Deputy brings experience, K9 to jail

Roaming the halls of the Clark County Detention Center is a most unusual deputy.

Every day, K9 Knight and his handler Deputy Mike Eggleton drive in from Montgomery County to work at the jail.

“He’s become quite the presence in the jail,” Eggleton said. “He’s one of the most respected deputies here.

“In the streets one K9 is worth about 10 officers. I can walk in one cell with him and have no worries about making it to the other side of the room.”

Both started at the jail in 2018 after they both retired from the Montgomery County Sheriff’s Office, he said. Eggleton is a long-time K9 narcotics officer, beginning at the Detroit Police Department in 1992.

“When I started at Detroit, we had six dog teams,” he said. “When I graduated and started working with them on the road, I became fascinated.”

Eggleton said he spent a year hanging around the K9 academy soaking up everything he could about the program and working with K9s.
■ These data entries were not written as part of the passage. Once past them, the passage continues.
/-- 20_memory.md R43: a misaligned operand of the legacy form raises `#GP(0)`, also before a page fault (90_conflicts.md
C10), unless the operand is illegal in SS (R50). -/
def Obligations.LegacyMisalignedRaisesGp : Prop :=
  ∀ (s : State) (p : Prefixes) (b : Body) (seg : SegReg) (ea : Quad) (n : Nat),
    memOperand s (.pshufd p b) = some (seg, ea, n) → Runnable s (.pshufd p b) →
    (testedAddress s seg ea).toNat % 16 ≠ 0 → translateRead s seg ea n ≠ .fault .ss →
    exec (.pshufd p b) s = .fault (.gp s)

/-- 20_memory.md R50, 93_implementation_defined.md U14: a misaligned legacy operand that is illegal in SS raises either
exception, whichever the free choice (log 17). -/
def Obligations.MisalignedAndIllegalInSsRaisesEither : Prop :=
  ∀ (s : State) (p : Prefixes) (b : Body) (seg : SegReg) (ea : Quad) (n : Nat),
    memOperand s (.pshufd p b) = some (seg, ea, n) → Runnable s (.pshufd p b) →
    (testedAddress s seg ea).toNat % 16 ≠ 0 → translateRead s seg ea n = .fault .ss →
    exec (.pshufd p b) s = .fault (.ss s) ∨ exec (.pshufd p b) s = .fault (.gp s)

/-- 20_memory.md R50, 60_exceptions.md R145 to R147: the translation's fault is the instruction's, in every form, where the
legacy form's operand is aligned. -/
def Obligations.TranslationFaultIsRaised : Prop :=
  ∀ (s : State) (i : Instr) (seg : SegReg) (ea : Quad) (n : Nat) (x : Exc),
    memOperand s i = some (seg, ea, n) → Runnable s i →
    (vvvvOf i = none → (testedAddress s seg ea).toNat % 16 = 0) →
    (evexOf i ≠ none → isDisp8Addr16 (bodyOf i).rm = false) → translateRead s seg ea n = .fault x →
    (x = .ss ∧ exec i s = .fault (.ss s)) ∨ (x = .gp ∧ exec i s = .fault (.gp s)) ∨
      ∃ code la, x = .pf code la ∧ exec i s = .fault (.pf code la s)

/-- 20_memory.md R51: a non-canonical byte of an operand in long64 is `#SS(0)` through SS and `#GP(0)` otherwise. -/
def Obligations.NonCanonicalOperandFaults : Prop :=
  ∀ (s : State) (seg : SegReg) (ea : Quad) (n j : Nat), s.mode = .long64 → j < n →
    canonical s.machine.linearWidth (linearAddr s seg (ea.toNat + j)) = false →
    translateRead s seg ea n = .fault (if seg = .ss then .ss else .gp)

/-- 20_memory.md R51: in prot32 and prot16 a byte beyond the limit of an ordinary segment is `#SS(0)` through SS and
`#GP(0)` otherwise; so are a null and an unreadable segment `#GP(0)`. -/
def Obligations.SegmentLimitFaults : Prop :=
  ∀ (s : State) (seg : SegReg) (ea : Quad) (n : Nat), s.mode = .prot32 ∨ s.mode = .prot16 →
    (∀ j, j < n → (segOf s seg).expandDown = false → s.machine.wrapsAtTop = false →
      (segOf s seg).limit.toNat < ea.toNat + j →
      translateRead s seg ea n = .fault (if seg = .ss then .ss else .gp)) ∧
    (seg ≠ .ss → (segOf s seg).usable = false ∨ (segOf s seg).readable = false →
      translateRead s seg ea n = .fault .gp)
After he had been on the force for five years, a K9 position became available, he applied and received the assignment. That’s where he stayed at the Detroit Police Department, before leaving in 2007.

Though Eggleton was born and raised in Detroit, his parents are from Pike County and he regularly returned to visit his grandparents.

“I always said when I could retire from Michigan, I’d come here,” he said. “Before I knew it, I met Tommy Parker who worked at the (Montgomery County) sheriff’s office. I met the sheriff. I was bored and went back to work.”

Knight is Eggleton’s third K9, and was allowed to keep him after retiring from the Montgomery County Sheriff’s Office.

Working at the jail was another opportunity through people he knew.

“I needed to do something,” Eggleton said. “(Chief Deputy Jailer Justin) Crockett and I go back years. I said, ‘Give me something to do.’ The dog was already paid for and trained.”

After going through a recertification program with their trainer with jail work in mind, they started working in Winchester.

“It’s good for him and its good for me,” Eggleton said.

Working within the facility is much different than working in the streets.

“We’re not finding pounds (of narcotics),” he said. “We’re finding minuscule amounts.”

Knight, as Eggleton said, commands quite a presence. Often, it takes little more than a growl or a few barks from Knight before an prisoner will comply with deputies’ commands, he said. The only time Knight will bite without a command is to protect Eggleton, he said.

Knight is a German shepherd, bred in Europe as a work dog and imported to the United States. He also has a herding mentality, whether its visitors and prisoners in the jail or Eggleton’s family at home.

Eggleton likened Knight to a retractable bullet.

“We can call him back before he makes contact,” he said. “If you comply, no dog bite. If you don’t comply, you’re going to get bitten.”

If necessary, Eggleton said Knight could enter a cell on a leash and bring the non-compliant prisoner out, without deputies entering the cell.

After 25 years working on the road, Eggleton said he’s gained a new perspective working in corrections. He’s still trying to fight narcotics and illegal drugs. Instead of getting them off the streets, it’s helping those facing charges to hopefully find a different path.

“I saw I can make a difference in here,” he said. “I have no problems talking to anyone. If I can make a difference somewhere, that’s what I want to do. (Clark County Jailer Frank Doyle) and Crockett gave us that opportunity here.

“Here I have the opportunity to have an exchange (with a prisoner). How do I get better? What do I do? That’s rehabilitation.”